#### TASK REQUIREMENTS:
Search the entries below for the word "setThr", then copy each line in which it is found.

Dataset records
┌──
/-- A predicate result: all bits of an element alike, inactive elements merged or zeroed (R144, R149). -/
def Thread.cmpLanes (th : Thread) (f : Body) : List RegWrite × Flg :=
  let w := etWidth f.et
  let p := th.gov f
  let old := th.rp (f.vd % 8)
  let a := th.rv f.va
  let b := th.rv f.vb
  let res (k : Nat) := laneCmp f.et f.us (f.fn % 8) (laneOf w a.data k) (laneOf w b.data k)
  let bad (g : Nat) : Bool := bit p.poison g || (p.someActive w g && (bit a.poison g || bit b.poison g))
    || (!f.zm && p.someIdle w g && bit old.poison g)
  let on (i : Nat) : Bool := if p.active w (i / w) then (res (i / w)).1 else !f.zm && bit old.bits i
  let bits := ((List.range 256).map (fun i => if on i then 2 ^ i else 0)).sum
  let fl := (List.range (lanes w)).foldl
    (fun fl k => if p.active w k && !bad (k * w / 32) then fl.or (res k).2 else fl) ({} : Flg)
  ([.p (f.vd % 8) { bits := BitVec.ofNat 256 bits, poison := poisonBits bad }], fl)

/-- VCMP (R158): VD[4:3] is 0, FN[2:0] is not 7. -/
def execVcmp (t : ThreadId) (cond : BitVec 4) (f : BitVec 52) (s : State) : Res :=
  .next (s.issueVec t.val cond (Body.etOk f && Body.zeroA f true true true false true false
    && decide (Body.vd f < 8) && decide (Body.fn f < 7)) (fun th => th.cmpLanes f))

/-- VSEL: VA where active, else VB. -/
def Thread.selLanes (th : Thread) (f : Body) : List RegWrite × Flg :=
  let w := etWidth f.et
  let p := th.gov f
  let a := th.rv f.va
  let b := th.rv f.vb
  let bad (g : Nat) : Bool := bit p.poison g || (p.someActive w g && bit a.poison g) || (p.someIdle w g && bit b.poison g)
  let vals := (List.range (lanes w)).map (fun k => if p.active w k then laneOf w a.data k else laneOf w b.data k)
  ([.v f.vd { data := packLanes w vals, poison := poisonBits bad }], {})

/-- VSEL (R151): ZM must be 0. -/
def execVsel (t : ThreadId) (cond : BitVec 4) (f : BitVec 52) (s : State) : Res :=
  .next (s.issueVec t.val cond (Body.etOk f && Body.zeroA f true true true false false false && !Body.zm f && !Body.us f)
    (fun th => th.selLanes f))

/-- VBCAST (R151): every active element takes the low bytes of G[RG]. -/
def execVbcast (t : ThreadId) (cond : BitVec 4) (f : BitVec 52) (s : State) : Res :=
  .next (s.issueVec t.val cond (Body.etOk f && !Body.us f && Body.zeroA f true false false false false true)
    (fun th => th.lanesOp f [] (fun _ _ _ => ((th.rg (Body.rg f)).toNat % 2 ^ (8 * etWidth (Body.et f)), {}))))

/-- PSEL is 0 (R149). -/
def Body.psel0 (f : Body) : Bool := decide (f.psel = 0)

/-- VEXT (R145, R151): element FN of VA goes to G[RG]; a poisoned granule takes ILL_OPND. An element number that
the register does not have delivers a free value (log 7). -/
def execVext (t : ThreadId) (cond : BitVec 4) (f : BitVec 52) (s : State) : Res :=
  .next (s.issue t.val cond (Body.etOk f && Body.psel0 f && !Body.zm f && Body.zeroA f false true false false true true) (fun s =>
    let th := s.thr t.val
    let w := etWidth (Body.et f)
    let k := Body.fn f
    if k < lanes w then
      if bit (th.rv (Body.va f)).poison (k * w / 32) then .exc s (excOf exIllOpnd)
      else
        let x := laneOf w (th.rv (Body.va f)).data k
        .retire (s.setThr t.val (th.pendV [.g (Body.rg f) (if Body.us f then BitVec.ofNat 64 x else sx64 (8 * w) x)]))
    else .retire (s.draw.setThr t.val (th.pendV [.g (Body.rg f) s.drawn]))))

/-- VINS (R151): element FN of VD takes the low bytes of G[RG]; an element number that the register does not have
names no element, and VD keeps its value (log 7). -/
def Thread.insLane (th : Thread) (f : Body) : List RegWrite × Flg :=
  let w := etWidth f.et
  let old := th.rv f.vd
  let vals := (List.range (lanes w)).map (fun k =>
    if k = f.fn then (th.rg f.rg).toNat % 2 ^ (8 * w) else laneOf w old.data k)
  ([.v f.vd { data := packLanes w vals, poison := old.poison }], {})

/-- VINS (R151). -/
def execVins (t : ThreadId) (cond : BitVec 4) (f : BitVec 52) (s : State) : Res :=
  .next (s.issueVec t.val cond (Body.etOk f && Body.psel0 f && !Body.zm f && !Body.us f && Body.zeroA f true false false false true true)
    (fun th => th.insLane f))

/-- Element `j` of the pair VA, VB, 0 beyond it, and whether its granule is poisoned. -/
def Thread.pairLane (th : Thread) (f : Body) (w j : Nat) : Nat × Bool :=
  let e := lanes w
  let r := if j < e then th.rv f.va else th.rv f.vb
  if j < 2 * e then (laneOf w r.data (j % e), bit r.poison (j % e * w / 32)) else (0, false)

/-- A permute: active element `j` of VD is element `sel j` of the pair (R151). Every active source granule, of VA, VB or the
index register, and every granule that an active element is taken from contributes to every result granule (R145, log 61). -/
def Thread.permute (th : Thread) (f : Body) (sel : Nat → Nat) (idxBad : Nat → Bool) : List RegWrite × Flg :=
  let w := etWidth f.et
  let p := th.gov f
  let srcBad : Bool := (List.range 8).any (fun g =>
      p.someActive w g && (idxBad g || bit (th.rv f.va).poison g || bit (th.rv f.vb).poison g))
    || (List.range (lanes w)).any (fun k => p.active w k && (th.pairLane f w (sel k)).2)
  let r := lanewise w p f.zm (th.rv f.vd) (fun _ => srcBad) (fun k => ((th.pairLane f w (sel k)).1, {}))
  ([.v f.vd r.1], r.2)

/-- VPERM (R151). -/
def execVperm (t : ThreadId) (cond : BitVec 4) (f : BitVec 52) (s : State) : Res :=
  .next (s.issueVec t.val cond (Body.etOk f && !Body.us f && Body.zeroA f true true true true false false)
    (fun th => th.permute f (fun k => laneOf (etWidth (Body.et f)) (th.rv (Body.vc f)).data k % (2 * lanes (etWidth (Body.et f))))
      (fun g => bit (th.rv (Body.vc f)).poison g)))

/-- VSLIDE (R151). -/
def execVslide (t : ThreadId) (cond : BitVec 4) (f : BitVec 52) (s : State) : Res :=
  .next (s.issueVec t.val cond (Body.etOk f && !Body.us f && Body.zeroA f true true true false true false)
    (fun th => th.permute f (fun k => k + Body.fn f) (fun _ => false)))

/-- One level of the tree of R157: neighbours combine. -/
def pairUp {α : Type} (op : α → α → α) : List α → List α
  | a :: b :: l => op a b :: pairUp op l
  | l => l

/-- The tree of R157 over at most 2^n values. -/
def treeFold {α : Type} (op : α → α → α) : Nat → List α → List α
  | 0, l => l
  | n + 1, l => treeFold op n (pairUp op l)

/-- A reduction's result stands in element 0, all other elements are 0; granule 0 is poisoned when an active source
granule or the predicate is (R145, R157). Granules 1 to 7, to which no source contributes, are never poisoned (DEDUCED,
log 61). -/
def Thread.reduce (th : Thread) (f : Body) (val : List (Option Nat) → Nat × Flg) : List RegWrite × Flg :=
  let w := etWidth f.et
  let p := th.gov f
  let a := th.rv f.va
  let vals := (List.range (lanes w)).map (fun k => if p.active w k then some (laneOf w a.data k) else none)
  let bad := (List.range 8).any (fun g => bit p.poison g || (p.someActive w g && bit a.poison g))
  let r := val vals
  ([.v f.vd { data := BitVec.ofNat 2048 r.1, poison := if bad then 1 else 0 }], if bad then {} else r.2)

/-- VRSUM (R157): floating sums are formed in FP32 at every node and rounded once to ET at the root. -/
def sumLanes (et : Nat) (us : Bool) (l : List (Option Nat)) : Nat × Flg :=
  if etInt et then
    let w := etWidth et
    (wrapInt w ((l.map (fun x => laneInt w us (x.getD 0))).sum), {})
  else
    let f := etFmt et
    let leaf (x : Option Nat) : Nat × Flg :=
      match x with
      | none => (0, {})
      | some v => ((fp32.round .rne (f.decode v)).1, { nv := f.isSNaN v })
    let node (x y : Nat × Flg) : Nat × Flg :=
      let r := fpRound fp32 [x.1, y.1] ((fp32.decode x.1).add (fp32.decode y.1))
      (r.1, (x.2.or y.2).or r.2)
    let root := (treeFold node 8 (l.map leaf)).headD (0, {})
    if et = 6 then root
    else
      let r := f.round .rne (fp32.decode root.1)
      (r.1, root.2.or r.2)

/-- VRMAX and VRMIN (R157): inactive elements are skipped; `none` gives the extreme of the type. -/
def extremeLanes (op : Nat → Nat → Nat × Flg) (empty : Nat) (l : List (Option Nat)) : Nat × Flg :=
  let node (x y : Option (Nat × Flg)) : Option (Nat × Flg) :=
    match x, y with
    | none, y => y
    | x, none => x
    | some a, some b =>
      let r := op a.1 b.1
      some (r.1, (a.2.or b.2).or r.2)
  ((treeFold node 8 (l.map (fun x => x.map (fun v => op v v)))).headD none).getD (empty, {})

/-- Least and greatest values of a type: -infinity and +infinity for floating types. -/
def etLeast (et : Nat) (us : Bool) : Nat :=
  if etInt et then wrapInt (etWidth et) (minInt (etWidth et) us) else (etFmt et).pack true (etFmt et).infCode
def etGreatest (et : Nat) (us : Bool) : Nat :=
  if etInt et then wrapInt (etWidth et) (maxInt (etWidth et) us) else (etFmt et).infCode

/-- A reduction instruction. -/
def State.vecRed (s : State) (t : Nat) (cond : BitVec 4) (f : Body) (val : List (Option Nat) → Nat × Flg) : State :=
  s.issueVec t cond (f.etOk && !f.zm && f.zeroA true true false false false false) (fun th => th.reduce f val)

/-- VRSUM (R157). -/
def execVrsum (t : ThreadId) (cond : BitVec 4) (f : BitVec 52) (s : State) : Res :=
  .next (s.vecRed t.val cond f (sumLanes (Body.et f) (Body.us f)))

/-- VRMAX (R157). -/
def execVrmax (t : ThreadId) (cond : BitVec 4) (f : BitVec 52) (s : State) : Res :=
  .next (s.vecRed t.val cond f (extremeLanes (laneMax (Body.et f) (Body.us f)) (etLeast (Body.et f) (Body.us f))))

/-- VRMIN (R157). -/
def execVrmin (t : ThreadId) (cond : BitVec 4) (f : BitVec 52) (s : State) : Res :=
  .next (s.vecRed t.val cond f (extremeLanes (laneMin (Body.et f) (Body.us f)) (etGreatest (Body.et f) (Body.us f))))

/-- Predicate logic VD[2:0] = VA[2:0] op VB[2:0] (R151): the other fields are 0. -/
def State.predOp (s : State) (t : Nat) (cond : BitVec 4) (f : Body) (op : BitVec 256 → BitVec 256 → BitVec 256) : State :=
  s.issueVec t cond (f.psel0 && f.zeroA true true true false false false && decide (f.vd < 8) && decide (f.va < 8)
      && decide (f.vb < 8) && decide (f.et = 0) && !f.zm && !f.us) (fun th =>
    let a := th.rp f.va
    let b := th.rp f.vb
    ([.p f.vd { bits := op a.bits b.bits, poison := a.poison ||| b.poison }], {}))

/-- PAND (R151). -/
def execPand (t : ThreadId) (cond : BitVec 4) (f : BitVec 52) (s : State) : Res :=
  .next (s.predOp t.val cond f (· &&& ·))

/-- POR (R151). -/
def execPor (t : ThreadId) (cond : BitVec 4) (f : BitVec 52) (s : State) : Res :=
  .next (s.predOp t.val cond f (· ||| ·))

/-- PXOR (R151). -/
def execPxor (t : ThreadId) (cond : BitVec 4) (f : BitVec 52) (s : State) : Res :=
  .next (s.predOp t.val cond f (· ^^^ ·))

/-- PCNT (R151): the number of set bits of predicate VA[2:0]. -/
def execPcnt (t : ThreadId) (cond : BitVec 4) (f : BitVec 52) (s : State) : Res :=
  .next (s.issueVec t.val cond (Body.psel0 f && Body.zeroA f false true false false false true && decide (Body.va f < 8)
    && decide (Body.et f = 0) && !Body.zm f && !Body.us f) (fun th =>
    ([.g (Body.rg f) (BitVec.ofNat 64 ((List.range 256).countP (fun i => bit (th.rp (Body.va f)).bits i)))], {})))

/-! ### Conversion -/

/-- The target type and the rounding mode of VCVT. -/
def Body.dst (f : Body) : Nat := fld f 22 20
def Body.mode (f : Body) : Nat := fld f 17 16
/-- Rounding mode 3 is illegal, and RG is 0 unless the mode is 2 (R160). -/
def Body.modeOk (f : Body) : Bool := decide (f.mode ≠ 3) && (decide (f.mode = 2) || decide (f.rg = 0))
/-- Spans of VCVT's source and destination (R159). -/
def Body.cvtSpans (f : Body) : Nat × Nat :=
  let a := etWidth f.et
  let b := etWidth f.dst
  if a < b then (1, b / a) else (a / b, 1)
def Body.cvtOk (f : Body) : Bool :=
  f.etOk && f.zeroA true true false false true true && decide (f.dst ≠ 7) && f.modeOk
    && !bit f 23 && decide (fld f 19 18 = 0)
    && groupOk f.va f.cvtSpans.1 && groupOk f.vd f.cvtSpans.2
    && (decide (f.cvtSpans = (1, 1)) || f.psel0)

/-- VCVT (R159, R160): element k of the group corresponds to element k of the single register. -/
def Thread.convert (th : Thread) (f : Body) : List RegWrite × Flg :=
  let a := etWidth f.et
  let b := etWidth f.dst
  let seed := th.rg f.rg
  let one (k : Nat) := laneCvt f.et f.dst f.us (rmOf f.mode seed k) (th.groupLane a f.va k)
  let p := th.gov f
  if a = b then
    let r := lanewise a p f.zm (th.rv f.vd) (fun g => bit (th.rv f.va).poison g) one
    ([.v f.vd r.1], r.2)
  else
    let total := max (lanes a) (lanes b)
    let reg (i : Nat) : RegWrite :=
      .v (f.vd + i) {
        data := packLanes b ((List.range (lanes b)).map (fun j => (one (i * lanes b + j)).1))
        poison := poisonBits (fun g => (List.range (lanes b)).any (fun j =>
          decide (j * b / 32 = g) && th.groupBad a f.va (i * lanes b + j))) }
    let badOut (k : Nat) : Bool := (List.range (lanes b)).any (fun j =>
      decide (j * b / 32 = k % lanes b * b / 32) && th.groupBad a f.va (k / lanes b * lanes b + j))
    ((List.range f.cvtSpans.2).map reg,
      (List.range total).foldl (fun fl k => if badOut k then fl else fl.or (one k).2) ({} : Flg))

/-- VCVT (R159, R160, R505). -/
def execVcvt (t : ThreadId) (cond : BitVec 4) (f : BitVec 52) (s : State) : Res :=
  .next (s.issueVec t.val cond (Body.cvtOk f) (fun th => th.convert f))

/-! ### MX quantisation -/

/-- The MX format of FN[7:5]. -/
def Body.mx (f : Body) : Nat := fld f 23 21

/-- Floor of log2 of the largest magnitude of a block; `none` when all are zero. -/
def blockLog (l : List FV) : Option Int :=
  l.foldl (fun acc x => match x with
    | .fin _ m e => if m = 0 then acc else
        let v : Int := Nat.log2 m + e
        match acc with
        | none => some v
        | some a => some (max a v)
    | _ => acc) none

/-- One block of VQMX (R162, R163): the scale byte, the element codes and the flags. -/
def quantBlock (mx : Nat) (rm : Nat → Rm) (base : Nat) (l : List FV) : Nat × List Nat × Flg :=
  if l.any FV.isNaN then (0xFF, l.map (fun _ => 0), { nv := true })
  else if l.any FV.isInf then (0xFF, l.map (fun _ => 0), { ofl := true })
  else
    let e : Int := match blockLog l with
      | none => -127
      | some v => max (-127) (min 127 (v - (mxOf mx).emax))
    let one (i : Nat) (x : FV) : Nat × Bool :=
      match x with
      | .fin n m ex => mxEncode mx (rm (base + i)) n m (ex - e)
      | _ => (0, false)
    let r := l.mapIdx one
    ((e + 127).toNat, r.map (·.1), { nx := r.any (·.2) })

/-- Pack codes of `b` bits, the first lowest (R164). -/
def packBits (b : Nat) (l : List Nat) : Nat := l.foldr (fun x acc => x + 2 ^ b * acc) 0

/-- The source span of VQMX and VBLKZ by type. -/
def mxSpan (et : Nat) : Nat := if et = 6 then 4 else if et = 5 then 2 else if et = 4 then 2 else 1

def Body.qmxOk (f : Body) : Bool :=
  (decide (f.et = 5) || decide (f.et = 6)) && !f.us && !f.zm && f.psel0 && f.zeroA true true true false true true
    && decide (f.mx ≤ 5) && decide (fld f 20 18 = 0) && f.modeOk && groupOk f.va (mxSpan f.et)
└──
#### ANSWER SPACE:
        .retire (s.setThr t.val (th.pendV [.g (Body.rg f) (if Body.us f then BitVec.ofNat 64 x else sx64 (8 * w) x)]))
    else .retire (s.draw.setThr t.val (th.pendV [.g (Body.rg f) s.drawn]))))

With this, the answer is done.